Your goal
Where the records hold the string "Prop", show the whole line it sits on.

(Stored data)
☆ ☆ ☆

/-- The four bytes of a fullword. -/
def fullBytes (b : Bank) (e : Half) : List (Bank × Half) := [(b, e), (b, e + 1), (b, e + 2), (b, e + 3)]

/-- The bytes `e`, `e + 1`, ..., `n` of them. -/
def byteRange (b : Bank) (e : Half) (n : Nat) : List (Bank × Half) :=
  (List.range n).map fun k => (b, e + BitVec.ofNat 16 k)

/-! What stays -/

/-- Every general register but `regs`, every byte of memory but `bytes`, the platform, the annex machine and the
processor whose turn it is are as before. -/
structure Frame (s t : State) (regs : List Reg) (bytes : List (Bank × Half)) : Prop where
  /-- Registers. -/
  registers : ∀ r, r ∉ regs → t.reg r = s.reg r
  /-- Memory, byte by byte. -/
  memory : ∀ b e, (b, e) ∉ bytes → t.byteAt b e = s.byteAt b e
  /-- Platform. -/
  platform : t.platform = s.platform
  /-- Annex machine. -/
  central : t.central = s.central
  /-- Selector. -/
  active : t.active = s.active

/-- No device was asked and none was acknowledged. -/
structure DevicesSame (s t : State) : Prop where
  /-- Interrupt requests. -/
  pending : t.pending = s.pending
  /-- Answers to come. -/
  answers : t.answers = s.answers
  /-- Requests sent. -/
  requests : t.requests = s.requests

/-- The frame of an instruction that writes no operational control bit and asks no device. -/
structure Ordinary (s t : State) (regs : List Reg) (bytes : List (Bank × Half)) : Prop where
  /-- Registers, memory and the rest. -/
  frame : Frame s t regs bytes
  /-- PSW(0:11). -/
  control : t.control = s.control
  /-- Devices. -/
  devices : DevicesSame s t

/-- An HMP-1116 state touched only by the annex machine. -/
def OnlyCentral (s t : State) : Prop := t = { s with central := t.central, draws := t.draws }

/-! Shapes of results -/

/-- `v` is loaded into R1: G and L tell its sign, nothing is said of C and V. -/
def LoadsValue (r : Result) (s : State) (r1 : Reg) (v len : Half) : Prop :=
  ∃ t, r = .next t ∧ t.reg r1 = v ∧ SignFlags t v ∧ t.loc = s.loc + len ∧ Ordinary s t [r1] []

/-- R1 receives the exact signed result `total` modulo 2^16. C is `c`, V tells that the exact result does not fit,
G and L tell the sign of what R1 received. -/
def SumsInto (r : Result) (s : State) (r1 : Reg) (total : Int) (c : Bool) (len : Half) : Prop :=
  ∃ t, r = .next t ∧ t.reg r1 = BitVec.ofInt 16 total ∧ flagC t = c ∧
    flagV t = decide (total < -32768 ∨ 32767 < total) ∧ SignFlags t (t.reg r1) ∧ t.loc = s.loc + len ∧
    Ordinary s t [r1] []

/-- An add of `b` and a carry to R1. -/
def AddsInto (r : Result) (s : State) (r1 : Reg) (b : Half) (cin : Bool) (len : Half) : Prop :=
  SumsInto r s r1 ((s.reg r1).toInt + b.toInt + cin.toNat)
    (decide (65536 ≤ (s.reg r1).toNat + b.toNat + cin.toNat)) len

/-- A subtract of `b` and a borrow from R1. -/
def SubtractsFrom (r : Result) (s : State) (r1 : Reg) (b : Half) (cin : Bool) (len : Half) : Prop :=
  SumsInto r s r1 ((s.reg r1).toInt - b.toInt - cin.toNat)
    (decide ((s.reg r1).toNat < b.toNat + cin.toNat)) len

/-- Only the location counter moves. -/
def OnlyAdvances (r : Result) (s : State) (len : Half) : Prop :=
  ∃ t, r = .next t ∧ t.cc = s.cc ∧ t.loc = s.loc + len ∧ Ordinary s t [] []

☆ ☆ ☆

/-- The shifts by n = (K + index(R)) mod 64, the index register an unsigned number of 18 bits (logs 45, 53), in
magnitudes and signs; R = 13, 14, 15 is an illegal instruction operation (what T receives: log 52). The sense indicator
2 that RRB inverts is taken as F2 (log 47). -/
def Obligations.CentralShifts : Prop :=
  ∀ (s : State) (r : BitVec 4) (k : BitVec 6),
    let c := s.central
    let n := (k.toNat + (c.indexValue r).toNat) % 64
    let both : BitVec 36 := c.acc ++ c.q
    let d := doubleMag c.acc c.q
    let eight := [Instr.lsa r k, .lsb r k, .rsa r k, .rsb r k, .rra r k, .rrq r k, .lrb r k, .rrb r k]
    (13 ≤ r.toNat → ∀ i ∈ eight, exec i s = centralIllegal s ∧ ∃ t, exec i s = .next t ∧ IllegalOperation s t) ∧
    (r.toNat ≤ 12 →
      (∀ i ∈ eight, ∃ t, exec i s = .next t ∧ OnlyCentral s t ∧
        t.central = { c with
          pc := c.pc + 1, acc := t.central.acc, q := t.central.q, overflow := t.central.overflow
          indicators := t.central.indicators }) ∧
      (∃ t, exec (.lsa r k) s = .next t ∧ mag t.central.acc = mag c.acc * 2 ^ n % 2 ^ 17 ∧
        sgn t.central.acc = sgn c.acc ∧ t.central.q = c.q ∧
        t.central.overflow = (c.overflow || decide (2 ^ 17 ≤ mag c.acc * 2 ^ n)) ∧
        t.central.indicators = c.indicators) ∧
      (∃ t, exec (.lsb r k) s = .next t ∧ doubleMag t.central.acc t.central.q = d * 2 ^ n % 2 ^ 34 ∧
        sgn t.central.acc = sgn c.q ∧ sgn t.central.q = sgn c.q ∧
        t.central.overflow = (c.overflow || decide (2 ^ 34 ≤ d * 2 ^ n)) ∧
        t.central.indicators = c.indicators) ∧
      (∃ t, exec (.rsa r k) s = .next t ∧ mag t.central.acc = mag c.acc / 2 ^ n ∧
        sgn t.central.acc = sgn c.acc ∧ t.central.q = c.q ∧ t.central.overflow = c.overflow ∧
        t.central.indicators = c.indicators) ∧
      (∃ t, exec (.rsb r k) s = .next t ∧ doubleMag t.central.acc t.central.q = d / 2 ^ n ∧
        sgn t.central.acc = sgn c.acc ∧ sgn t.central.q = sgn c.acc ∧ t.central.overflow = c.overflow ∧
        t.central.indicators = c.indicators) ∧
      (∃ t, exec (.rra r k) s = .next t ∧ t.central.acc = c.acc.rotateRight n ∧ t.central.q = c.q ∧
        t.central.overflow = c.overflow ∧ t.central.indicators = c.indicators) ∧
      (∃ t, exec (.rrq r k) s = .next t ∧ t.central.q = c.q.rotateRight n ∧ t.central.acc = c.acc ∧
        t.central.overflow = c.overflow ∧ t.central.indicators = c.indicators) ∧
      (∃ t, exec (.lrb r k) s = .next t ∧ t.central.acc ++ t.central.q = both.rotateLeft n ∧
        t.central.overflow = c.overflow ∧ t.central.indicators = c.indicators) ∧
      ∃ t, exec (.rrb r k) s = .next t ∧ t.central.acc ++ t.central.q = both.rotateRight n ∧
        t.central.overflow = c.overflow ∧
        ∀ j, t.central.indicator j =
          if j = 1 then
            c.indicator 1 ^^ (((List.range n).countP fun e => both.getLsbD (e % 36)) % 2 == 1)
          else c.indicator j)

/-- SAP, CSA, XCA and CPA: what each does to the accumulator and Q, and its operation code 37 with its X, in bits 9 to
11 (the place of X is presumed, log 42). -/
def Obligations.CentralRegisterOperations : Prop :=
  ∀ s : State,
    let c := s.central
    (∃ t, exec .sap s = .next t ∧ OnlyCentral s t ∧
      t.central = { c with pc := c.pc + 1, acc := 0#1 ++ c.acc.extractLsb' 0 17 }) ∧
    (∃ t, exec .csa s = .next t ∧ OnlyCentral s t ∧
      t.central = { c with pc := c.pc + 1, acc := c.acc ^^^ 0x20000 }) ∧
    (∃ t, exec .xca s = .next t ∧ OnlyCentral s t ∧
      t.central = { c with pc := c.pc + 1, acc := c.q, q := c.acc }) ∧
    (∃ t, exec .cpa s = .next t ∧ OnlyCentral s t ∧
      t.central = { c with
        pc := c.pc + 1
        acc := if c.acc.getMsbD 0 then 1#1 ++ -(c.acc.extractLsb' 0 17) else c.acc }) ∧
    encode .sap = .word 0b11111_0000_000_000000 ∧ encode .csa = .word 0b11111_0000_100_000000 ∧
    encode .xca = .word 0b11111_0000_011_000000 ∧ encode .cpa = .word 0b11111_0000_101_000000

☆ ☆ ☆

Result for this task
structure Frame (s t : State) (regs : List Reg) (bytes : List (Bank × Half)) : Prop where
structure DevicesSame (s t : State) : Prop where
structure Ordinary (s t : State) (regs : List Reg) (bytes : List (Bank × Half)) : Prop where
def OnlyCentral (s t : State) : Prop := t = { s with central := t.central, draws := t.draws }
def LoadsValue (r : Result) (s : State) (r1 : Reg) (v len : Half) : Prop :=
def SumsInto (r : Result) (s : State) (r1 : Reg) (total : Int) (c : Bool) (len : Half) : Prop :=
def AddsInto (r : Result) (s : State) (r1 : Reg) (b : Half) (cin : Bool) (len : Half) : Prop :=
def SubtractsFrom (r : Result) (s : State) (r1 : Reg) (b : Half) (cin : Bool) (len : Half) : Prop :=
def OnlyAdvances (r : Result) (s : State) (len : Half) : Prop :=
def Obligations.CentralShifts : Prop :=
def Obligations.CentralRegisterOperations : Prop :=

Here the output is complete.